Loos’ Nachfolger als Firmenchef ist Jahangir Doongaji. Er ist seit über 20 Jahren bei Hilti und sitzt seit 2014 in der Konzernleitung. Zuvor war er unter anderem der Kundendienstleiter bei der Schweizer Tochter von Hilti.
Doongaji übernimmt ein Unternehmen, das im letzten Jahr zwar unter der Krise gelitten hat, aber profitabel und gesund ist. Im Vergleich zu 2019 sank der Hilti-Umsatz um knapp 10 Prozent von 5,9 auf 5,3 Milliarden Franken. Auch der Reingewinn sank um 10 Prozent von 591 Millionen auf 531 Millionen Franken. Die Ausgaben für Forschung und Entwicklung allerdings hat Hilti bei rund 360 Millionen praktisch auf dem gleichen Niveau wie 2019 gehalten. Das Unternehmen hat 74 neue Produkte respektive Services lanciert – unter anderem einen Roboter, der selbstständig Löcher für Decken-Installationen bohrt und sich selbst auf der Baustelle orientiert (siehe Video unten).
Zwei milliardenschwere Familien
Michèle Frey-Hilti ist in Liechtenstein bestens vernetzt und pflegt auch Umgang mit der Fürstenfamilie. Aber auch ihre Bande zur Schweiz sind eng. Im Sommer 2018 hat sie Lorenz Frey-Hilti geheiratet. Er ist der Spross von SVP-Urgestein und Autohändler Walter Frey. Lorenz Frey-Hilti ist Rennfahrer und selbst im väterlichen Unternehmen aktiv. In der Pandemie hat er sich stark für die individuelle Mobilität mit Auto eingesetzt.
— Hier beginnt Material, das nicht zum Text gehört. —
-- ==== Sys2Proof/Tests/Slice0.lean ====
section
/-! SUPPORT. The model's own tests: ill-formed terms refused, the spec's worked values, and for every statement with hypotheses a state that meets them. -/

namespace Sys2Proof.Tests

open Sys2Proof Sys2Proof.Machine

set_option Elab.async false

/-! ## Well-formedness -/

theorem test_wf_wordEmpty : (Instr.code [[]]).wf = false := by decide
theorem test_wf_wordSpace : (Instr.call [[0x41, 0x20]]).wf = false := by decide
theorem test_wf_wordReturn : (Instr.pin [[0x0D]]).wf = false := by decide
theorem test_wf_wordsTooLong : (Instr.post [List.replicate 152 0x41]).wf = false := by decide +kernel
theorem test_wf_wordsLongest : (Instr.post [List.replicate 151 0x41]).wf = true := by decide +kernel
theorem test_wf_lineTooLong : (Instr.unknownCommand ⟨List.replicate 161 0x41, false, true⟩).wf = false := by decide +kernel
theorem test_wf_lineReturn : (Instr.unknownCommand ⟨[0x0D], false, false⟩).wf = false := by decide
theorem test_wf_bodyLineClosing : (Instr.bodyLine ⟨[0x2E], false, false⟩).wf = false := by decide
theorem test_wf_bodyLineMarked : (Instr.bodyLine ⟨[0x2E], true, false⟩).wf = true := by decide
theorem test_wf_noSamples :
    (Instr.syncFound []).wf = false ∧ (Instr.frameAbandoned []).wf = false ∧ (Instr.skippedFramePassed []).wf = false
      ∧ (Instr.frameCompletes [] 0).wf = false ∧ Instr.syncFound.wf = true := by decide
theorem test_wf_receiptOrigin : (Instr.receiptDeadlineExpiry ⟨0, 5⟩).wf = false := by decide
theorem test_wf_receiptOriginSpecial :
    (Instr.receiptDeadlineExpiry ⟨4094, 5⟩).wf = false ∧ (Instr.receiptDeadlineExpiry ⟨4095, 5⟩).wf = false := by decide

/-! ## The spec's worked values -/

/-- R17: the check of the nine digits. -/
theorem test_crc_digits : crc (txt "123456789") = 0x906E := by decide +kernel
/-- Chapter 8's three worked counts. -/
theorem test_contention_worked :
    contentionCount .urgent 11 (some 2) 37 679 4660 = 21 ∧ contentionCount .routine 15 none 100 1 1 = 63
      ∧ contentionCount .life 2 (some 5) 80 1460 310 = 4 := by decide +kernel
/-- Chapter 9's draws of station 679. -/
theorem test_draws_679 :
    nextRegister 0x02A7 = 0xB553 ∧ nextRegister 0xB553 = 0xEEA9 ∧ nextRegister 0xEEA9 = 0xC354 ∧ nextRegister 0xC354 = 0x61AA
      ∧ accessDelay .urgent 37 40 0xB553 = 40 ∧ accessDelay .welfare 55 40 0xC354 = 160 ∧ accessDelay .life 55 40 0x61AA = 0
      ∧ accessDelay .routine 55 40 0x30D5 = 200 := by decide +kernel
/-- R171's example, and R114's. -/
theorem test_clamped_values :
    SettingName.slot.take 47 = 40 ∧ SettingName.window.take 50 = 100 ∧ SettingName.beacon.take 0 = 0 ∧ SettingName.hops.take 20 = 15
      ∧ clearLow 10 2000 = 1024 := by decide +kernel
/-- TEST 1 passes as built: the shared sampler takes every looped frame (R50). -/
theorem test_loopback_pass : loopbackTest = true := by decide +kernel
/-- TEST 2 passes as built (R31). -/
theorem test_frames_pass : framesTest = true := by decide +kernel

/-! ## States to test on -/

/-- After reset, "+READY" sent, SETUP. -/
def setupS : State := State.reset.withOl { OperatorLine.reset with output := [], sending := false }

/-- The operator line of station 7 in LIVE. -/
def liveOl : OperatorLine := { setupS.ol with phase := .live, ownCode := some 7, callsign := some (txt "AB1") }

/-- LIVE as station 7, its timers at 100 s, the listening period over, nothing to send. -/
def liveS : State where
  now := 100000
  pins := ⟨false, false⟩
  mp := { ModemPort.reset with assembler := .hunting }
  ofm := { Monitor.reset with window := some ⟨500, 255, 255, true, false, 100000⟩ }
  fh := FrameHandler.reset
  ms := Store.reset
  idt := { IdTable.reset with minuteAt := some 100000 }
  dt := { DistTable.reset with minuteAt := some 100000 }
  ac := { AccessController.reset with generator := some 7, identTimer := some 100000, beaconTimer := some 100000 }
  du := DeliveryUnit.reset
  ol := liveOl
  pending := []

/-- A posted message of station 7 in one segment, in block 0. -/
def slotS : Slot where
  state := .queued
  id := ⟨7, 1⟩
  dest := 1460
  cls := .urgent
  budget := 6
  used := 0
  bodyLength := 3
  count := 1
  blocks := place (Vector.replicate 8 none) 0 (some 0)
  originated := true
  relay := false
  deliverHere := false
  unread := false
  answered := false
  heard := []
  retries := 3
  resumeAt := 0
  deadline := none
  sentDist := none
  q := 0
  completion := 0

/-- The entry of that message in slot 0. -/
def entryS : Entry := ⟨⟨7, 1⟩, .stored, some 0, 0, false, true, none, false⟩

/-- LIVE with one slot held, in slot 0, and its entry. -/
def withSlot (sl : Slot) : State :=
  (liveS.withMs { Store.reset with slots := place Store.reset.slots 0 (some sl), free := (List.finRange 384).drop 1 }).withIdt
    { liveS.idt with buckets := place liveS.idt.buckets (bucketOf sl.id) ⟨some { entryS with id := sl.id }, none, none⟩ }

/-- With slot 0 at the head of its class queue. -/
def queuedS : State := (withSlot slotS).withAc { liveS.ac with queues := joinTail liveS.ac.queues .urgent 0 }

/-- Keyed, sending `f`, with slot 0 ON-AIR. -/
def keyedS (f : TxFrame) : State :=
  ((withSlot { slotS with state := .onAir }).withAc { liveS.ac with access := .keyed }).withMp
    { liveS.mp with
      assembler := .off
      key := .sending
      txd := false
      frame := some f
      limitEnd := some 100000
      txWatch := some 99980 }

/-- A full buffer 0 before an idle FH. -/
def fullS (bytes : List Byte) (s : State) : State :=
  s.withMp { s.mp with buffers := place s.mp.buffers 0 (.full bytes 9), fullOrder := [0] }

/-- Frames from station 17. -/
def headerOf (kind : Nibble) : Header := ⟨kind, false, false, 17, 3, 2⟩
def beaconF : List Byte := frameBytes (headerOf 3) (txt "ZZ9")
def trafficOf (o : Code) (n : Serial) (dest : Code) (budget used : Nibble) : Traffic := ⟨o, 1, n, dest, budget, used, 0, 3, 0, [0x41, 0x42, 0x43]⟩
def segmentT (dest : Code) (budget used : Nibble) : Traffic := ⟨29, 1, 5, dest, budget, used, 1, 65, 1, [0x41]⟩
def trafficF (t : Traffic) : List Byte := frameBytes (headerOf 1) (trafficBytes t)
def receiptF (r : ReceiptFrame) : List Byte := frameBytes (headerOf 2) (receiptBytes r)

/-! ## Witnesses: every statement's hypotheses are met -/

theorem test_witness_EmptyQueueRunsDueEventOrOneMillisecond :
    setupS.pending = [] ∧ nextEvent setupS = none
      ∧ nextEvent (setupS.withOfm { setupS.ofm with requests := 1 }) = some .channelRestart := by decide +kernel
Das Paar Frey-Hilti nimmt gesellschaftliche Verantwortung wahr. Sei es an Wohltätigkeitsveranstaltungen wie dem Rotkreuz-Ball (siehe Bild unten) oder auch in der Bewältigung der Pandemie. So hat Michèle Frey-Hilti als Geschäftsführerin der Hilti-Familienstiftung im vergangenen April dem Gewerbe in Liechtenstein eine Million Schutzmasken gespendet für die Zeit nach der Öffnung.